▸ What you will do: Find every line in the records below that holds the word "theorem" and copy it.

(Dataset entries)
-- ==== Sys2Proof/Tests/Slice0.lean ====
section
/-! SUPPORT. Own tests: ill-formed terms, words written out from the encodings, single steps, and witnesses for the
statements' hypotheses. -/

set_option Elab.async false

namespace Sys2Proof.Tests

open Sys2Proof Sys2Proof.Machine Sys2Proof.Claims

/-! ## Words written out from the encodings (R61 to R70 and the entries): fields d, a, b, c and the like hold distinct values -/

theorem test_decode_integer_lane : ∀ e ∈ ([
    (32, 0x340254CE, .iadd ⟨false, true, 5⟩ 0x25 0x13 0xe),
    (32, 0x540654CE, .isub ⟨true, false, 5⟩ 0x25 0x13 0xe),
    (64, 0x89ABCDE1340A54C0, .iaddi ⟨false, true, 5⟩ 0x25 0x13 0x89abcde1),
    (32, 0x540E54CE, .iabsd ⟨true, false, 5⟩ 0x25 0x13 0xe),
    (32, 0x341254CE, .imin ⟨false, true, 5⟩ 0x25 0x13 0xe),
    (32, 0x541654CE, .imax ⟨true, false, 5⟩ 0x25 0x13 0xe),
    (32, 0x341A54CE, .umin ⟨false, true, 5⟩ 0x25 0x13 0xe),
    (32, 0x541E54CE, .umax ⟨true, false, 5⟩ 0x25 0x13 0xe),
    (32, 0x342254CE, .imul24 ⟨false, true, 5⟩ 0x25 0x13 0xe),
    (32, 0x542654CE, .umul24 ⟨true, false, 5⟩ 0x25 0x13 0xe),
    (64, 0xE8000001342A54CE, .imad24 ⟨false, true, 5⟩ 0x25 0x13 0xe 0x3a true),
    (32, 0x542E54CE, .imul ⟨true, false, 5⟩ 0x25 0x13 0xe),
    (32, 0x343254CE, .imulhi ⟨false, true, 5⟩ 0x25 0x13 0xe),
    (32, 0x543654CE, .umulhi ⟨true, false, 5⟩ 0x25 0x13 0xe),
    (32, 0x343A54CE, .idiv ⟨false, true, 5⟩ 0x25 0x13 0xe),
    (32, 0x543E54CE, .udiv ⟨true, false, 5⟩ 0x25 0x13 0xe),
    (32, 0x344254CE, .irem ⟨false, true, 5⟩ 0x25 0x13 0xe),
    (32, 0x544654CE, .urem ⟨true, false, 5⟩ 0x25 0x13 0xe),
    (32, 0x344A54CE, .iadds ⟨false, true, 5⟩ 0x25 0x13 0xe),
    (32, 0x544E54CE, .isubs ⟨true, false, 5⟩ 0x25 0x13 0xe),
    (32, 0x345254CE, .iadd64 ⟨false, true, 5⟩ 0x25 0x13 0xe),
    (32, 0x545654CE, .isub64 ⟨true, false, 5⟩ 0x25 0x13 0xe),
    (64, 0xE8000000345A54CE, .imad32 ⟨false, true, 5⟩ 0x25 0x13 0xe 0x3a)] : List (Nat × Nat × Instr)),
    decodeTableWord e.1 e.2.1 = some e.2.2 := by decide

theorem test_decode_logic_and_move_lane : ∀ e ∈ ([
    (32, 0x546254CE, .and ⟨true, false, 5⟩ 0x25 0x13 0xe),
    (32, 0x346654CE, .or ⟨false, true, 5⟩ 0x25 0x13 0xe),
    (32, 0x546A54CE, .xor ⟨true, false, 5⟩ 0x25 0x13 0xe),
    (32, 0x346E54CE, .andn ⟨false, true, 5⟩ 0x25 0x13 0xe),
    (32, 0x547254CE, .shl ⟨true, false, 5⟩ 0x25 0x13 0xe),
    (32, 0x347654CE, .shr ⟨false, true, 5⟩ 0x25 0x13 0xe),
    (32, 0x547A54CE, .sar ⟨true, false, 5⟩ 0x25 0x13 0xe),
    (32, 0x347E54CE, .rotl ⟨false, true, 5⟩ 0x25 0x13 0xe),
    (64, 0x00000936548254C0, .bfe ⟨true, false, 5⟩ 0x25 0x13 true 9 0x16),
    (64, 0x00000136348654CE, .bfi ⟨false, true, 5⟩ 0x25 0x13 0xe 9 0x16),
    (32, 0x548A54C0, .popc ⟨true, false, 5⟩ 0x25 0x13),
    (32, 0x348E54C0, .clz ⟨false, true, 5⟩ 0x25 0x13),
    (32, 0x549254C0, .ctz ⟨true, false, 5⟩ 0x25 0x13),
    (32, 0x349654C0, .brev ⟨false, true, 5⟩ 0x25 0x13),
    (64, 0x0004BA5D549A54CE, .prmt ⟨true, false, 5⟩ 0x25 0x13 0xe 2 0xb 0xa5d),
    (64, 0xE80000C5349E54CE, .lop3 ⟨false, true, 5⟩ 0x25 0x13 0xe 0x3a 0xc5),
    (32, 0x54A254C0, .mov ⟨true, false, 5⟩ 0x25 0x13),
    (64, 0x89ABCDE134A65000, .movi ⟨false, true, 5⟩ 0x25 0x89abcde1),
    (64, 0x0000000554AA54CE, .sel ⟨true, false, 5⟩ 0x25 0x13 0xe false 5),
    (32, 0x34AE5180, .lspec ⟨false, true, 5⟩ 0x25 6)] : List (Nat × Nat × Instr)),
    decodeTableWord e.1 e.2.1 = some e.2.2 := by decide

theorem test_decode_compare_lane : ∀ e ∈ ([
    (64, 0x0000147354C00953, .icmp ⟨true, false, 5⟩ 0x25 0x13 false 2 .xor 1 6 .le),
    (64, 0x0000147334C40953, .ucmp ⟨false, true, 5⟩ 0x25 0x13 false 2 .xor 1 6 .le),
    (64, 0x0000147354C80953, .fcmp ⟨true, false, 5⟩ 0x25 0x13 false 2 .xor 1 6 .le),
    (64, 0x000A72C534CC0000, .plop ⟨false, true, 5⟩ 5 1 6 2 0xc5),
    (32, 0x54D25000, .p2v ⟨true, false, 5⟩ 0x25),
    (64, 0x0000005934D40940, .v2p ⟨false, true, 5⟩ 0x25 0x59)] : List (Nat × Nat × Instr)),
    decodeTableWord e.1 e.2.1 = some e.2.2 := by decide

theorem test_decode_float_lane : ∀ e ∈ ([
    (32, 0x550254CE, .fadd ⟨true, false, 5⟩ 0x25 0x13 0xe),
    (32, 0x350654CE, .fsub ⟨false, true, 5⟩ 0x25 0x13 0xe),
    (32, 0x550A54CE, .fmul ⟨true, false, 5⟩ 0x25 0x13 0xe),
    (64, 0xE8000000350E54CE, .ffma ⟨false, true, 5⟩ 0x25 0x13 0xe 0x3a),
    (32, 0x551254CE, .fmin ⟨true, false, 5⟩ 0x25 0x13 0xe),
    (32, 0x351654CE, .fmax ⟨false, true, 5⟩ 0x25 0x13 0xe),
    (64, 0xE8000000551A54CE, .fmed3 ⟨true, false, 5⟩ 0x25 0x13 0xe 0x3a),
    (64, 0xE8000000351E54CE, .fclamp ⟨false, true, 5⟩ 0x25 0x13 0xe 0x3a),
    (64, 0x00000002552254C0, .frnd ⟨true, false, 5⟩ 0x25 0x13 .rm),
    (32, 0x352654C0, .fabs ⟨false, true, 5⟩ 0x25 0x13),
    (32, 0x552A54C0, .fneg ⟨true, false, 5⟩ 0x25 0x13),
    (32, 0x352E54C0, .frcp ⟨false, true, 5⟩ 0x25 0x13),
    (32, 0x553254C0, .frsq ⟨true, false, 5⟩ 0x25 0x13),
    (32, 0x353654C0, .fsqrt ⟨false, true, 5⟩ 0x25 0x13),
    (32, 0x553A54CE, .fdiv ⟨true, false, 5⟩ 0x25 0x13 0xe),
    (32, 0x353E54C0, .fexp2 ⟨false, true, 5⟩ 0x25 0x13),
    (32, 0x554254C0, .flog2 ⟨true, false, 5⟩ 0x25 0x13),
    (32, 0x354654C0, .fsin ⟨false, true, 5⟩ 0x25 0x13),
    (32, 0x554A54C0, .fcos ⟨true, false, 5⟩ 0x25 0x13),
    (32, 0x354E54C0, .ftanh ⟨false, true, 5⟩ 0x25 0x13),
    (32, 0x555254C0, .flut ⟨true, false, 5⟩ 0x25 0x13),
    (64, 0x00001AB5355654C0, .fclass ⟨false, true, 5⟩ 0x25 0x13 6 0x2b5)] : List (Nat × Nat × Instr)),
    decodeTableWord e.1 e.2.1 = some e.2.2 := by decide

theorem test_decode_packed_lane : ∀ e ∈ ([
    (32, 0x558254CE, .hadd2 ⟨true, false, 5⟩ 0x25 0x13 0xe),
    (32, 0x358654CE, .hsub2 ⟨false, true, 5⟩ 0x25 0x13 0xe),
    (32, 0x558A54CE, .hmul2 ⟨true, false, 5⟩ 0x25 0x13 0xe),
    (64, 0xE8000000358E54CE, .hfma2 ⟨false, true, 5⟩ 0x25 0x13 0xe 0x3a),
    (32, 0x559254CE, .hmin2 ⟨true, false, 5⟩ 0x25 0x13 0xe),
    (32, 0x359654CE, .hmax2 ⟨false, true, 5⟩ 0x25 0x13 0xe),
    (64, 0xE8000000559A54CE, .hmed3 ⟨true, false, 5⟩ 0x25 0x13 0xe 0x3a),
    (64, 0xE8000000359E54CE, .hclamp2 ⟨false, true, 5⟩ 0x25 0x13 0xe 0x3a),
    (32, 0x55A254CE, .badd2 ⟨true, false, 5⟩ 0x25 0x13 0xe),
    (32, 0x35A654CE, .bmul2 ⟨false, true, 5⟩ 0x25 0x13 0xe),
    (64, 0xE800000055AA54CE, .bfma2 ⟨true, false, 5⟩ 0x25 0x13 0xe 0x3a),
    (32, 0x35AE54CE, .bmin2 ⟨false, true, 5⟩ 0x25 0x13 0xe),
    (32, 0x55B254CE, .bmax2 ⟨true, false, 5⟩ 0x25 0x13 0xe)] : List (Nat × Nat × Instr)),
    decodeTableWord e.1 e.2.1 = some e.2.2 := by decide

theorem test_decode_convert_lane : ∀ e ∈ ([
    (64, 0x0000074A35C254C0, .cvt ⟨false, true, 5⟩ 0x25 0x13 .f16 .s8 .rm true),
    (64, 0x0000070A55C654CE, .pack2 ⟨true, false, 5⟩ 0x25 0x13 0xe .f16 .rm true),
    (64, 0x0000070A35CA54C0, .pack4 ⟨false, true, 5⟩ 0x25 0x13 .f16 .rm true),
    (64, 0x0000204055CE54C0, .unpack ⟨true, false, 5⟩ 0x25 0x13 2 .s8),
    (64, 0x0000070035D254CE, .qb8 ⟨false, true, 5⟩ 0x25 0x13 0xe .f16)] : List (Nat × Nat × Instr)),
    decodeTableWord e.1 e.2.1 = some e.2.2 := by decide

theorem test_decode_cross_lane : ∀ e ∈ ([
    (64, 0x00001022560254CE, .shfl ⟨true, false, 5⟩ 0x25 0x13 0xe true false 0 4 .rotd),
    (64, 0x0000090036065000, .vote ⟨false, true, 5⟩ 0x25 .count false 2 0),
    (64, 0x00000003560A54C0, .reduce ⟨true, false, 5⟩ 0x25 0x13 .minn),
    (64, 0x00000013360E54C0, .scan ⟨false, true, 5⟩ 0x25 0x13 true .minn),
    (32, 0x561254C0, .matchAny ⟨true, false, 5⟩ 0x25 0x13),
    (64, 0x38000020361654C0, .rdlane ⟨false, true, 5⟩ 0x25 0x13 0xe true 0),
    (64, 0x38000020561A54C0, .wrlane ⟨true, false, 5⟩ 0x25 0x13 0xe true 0),
    (32, 0x361E5000, .vpcget ⟨false, true, 5⟩ 0x25),
    (32, 0x56200940, .vpcset ⟨true, false, 5⟩ 0x25)] : List (Nat × Nat × Instr)),
    decodeTableWord e.1 e.2.1 = some e.2.2 := by decide

theorem test_decode_control_lane : ∀ e ∈ ([
    (32, 0x3682F0A5, .lbra ⟨false, true, 5⟩ 0x2f0a5),
    (32, 0x56840940, .lbrx ⟨true, false, 5⟩ 0x25),
    (32, 0x36880005, .join ⟨false, true, 5⟩ 5),
    (32, 0x568C0041, .jarr ⟨true, false, 5⟩ true 1),
    (32, 0x36900000, .lexit ⟨false, true, 5⟩ )] : List (Nat × Nat × Instr)),
    decodeTableWord e.1 e.2.1 = some e.2.2 := by decide

theorem test_decode_memory_lane : ∀ e ∈ ([
    (64, 0xC0FFE432570254ED, .ld ⟨true, false, 5⟩ 0x25 0x13 0xb true 0xc0ffe4 .b16 .device .acq),
    (64, 0xC0FFE493370654C0, .st ⟨false, true, 5⟩ 0x25 0x13 0xc0ffe4 .b128 .device .rel),
    (64, 0xC0FFE422570A54ED, .lds ⟨true, false, 5⟩ 0x25 0x13 0xb true 0xc0ffe4 .b16 .acq),
    (64, 0xC0FFE483370E54C0, .sts ⟨false, true, 5⟩ 0x25 0x13 0xc0ffe4 .b128 .rel),
    (64, 0xEA6C6174571254EC, .atom ⟨true, false, 5⟩ 0x25 0x13 0xb 0x3a .cas 0x2c61 .b64 .device .acqrel),
    (64, 0xEA6C6164371654EC, .atoms ⟨false, true, 5⟩ 0x25 0x13 0xb 0x3a .cas 0x2c61 .b64 .acqrel),
    (64, 0xC0FFE493571A54C0, .cst ⟨true, false, 5⟩ 0x25 0x13 0xc0ffe4 .b128 .device .rel),
    (64, 0xC0FFE480371E54EC, .accrd ⟨false, true, 5⟩ 0x25 0x13 0xb 0xc0ffe4 .b128),
    (64, 0xC0FFE480572254C0, .accwr ⟨true, false, 5⟩ 0x25 0x13 0xc0ffe4 .b128),
    (64, 0xC0FFE40037240940, .discard ⟨false, true, 5⟩ 0x25 0xc0ffe4),
    (64, 0xC0FFE40057280940, .pref ⟨true, false, 5⟩ 0x25 0xc0ffe4)] : List (Nat × Nat × Instr)),
    decodeTableWord e.1 e.2.1 = some e.2.2 := by decide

▸ Solution to this exercise:
theorem test_decode_integer_lane : ∀ e ∈ ([
theorem test_decode_logic_and_move_lane : ∀ e ∈ ([
theorem test_decode_compare_lane : ∀ e ∈ ([
theorem test_decode_float_lane : ∀ e ∈ ([
theorem test_decode_packed_lane : ∀ e ∈ ([
theorem test_decode_convert_lane : ∀ e ∈ ([
theorem test_decode_cross_lane : ∀ e ∈ ([
theorem test_decode_control_lane : ∀ e ∈ ([
theorem test_decode_memory_lane : ∀ e ∈ ([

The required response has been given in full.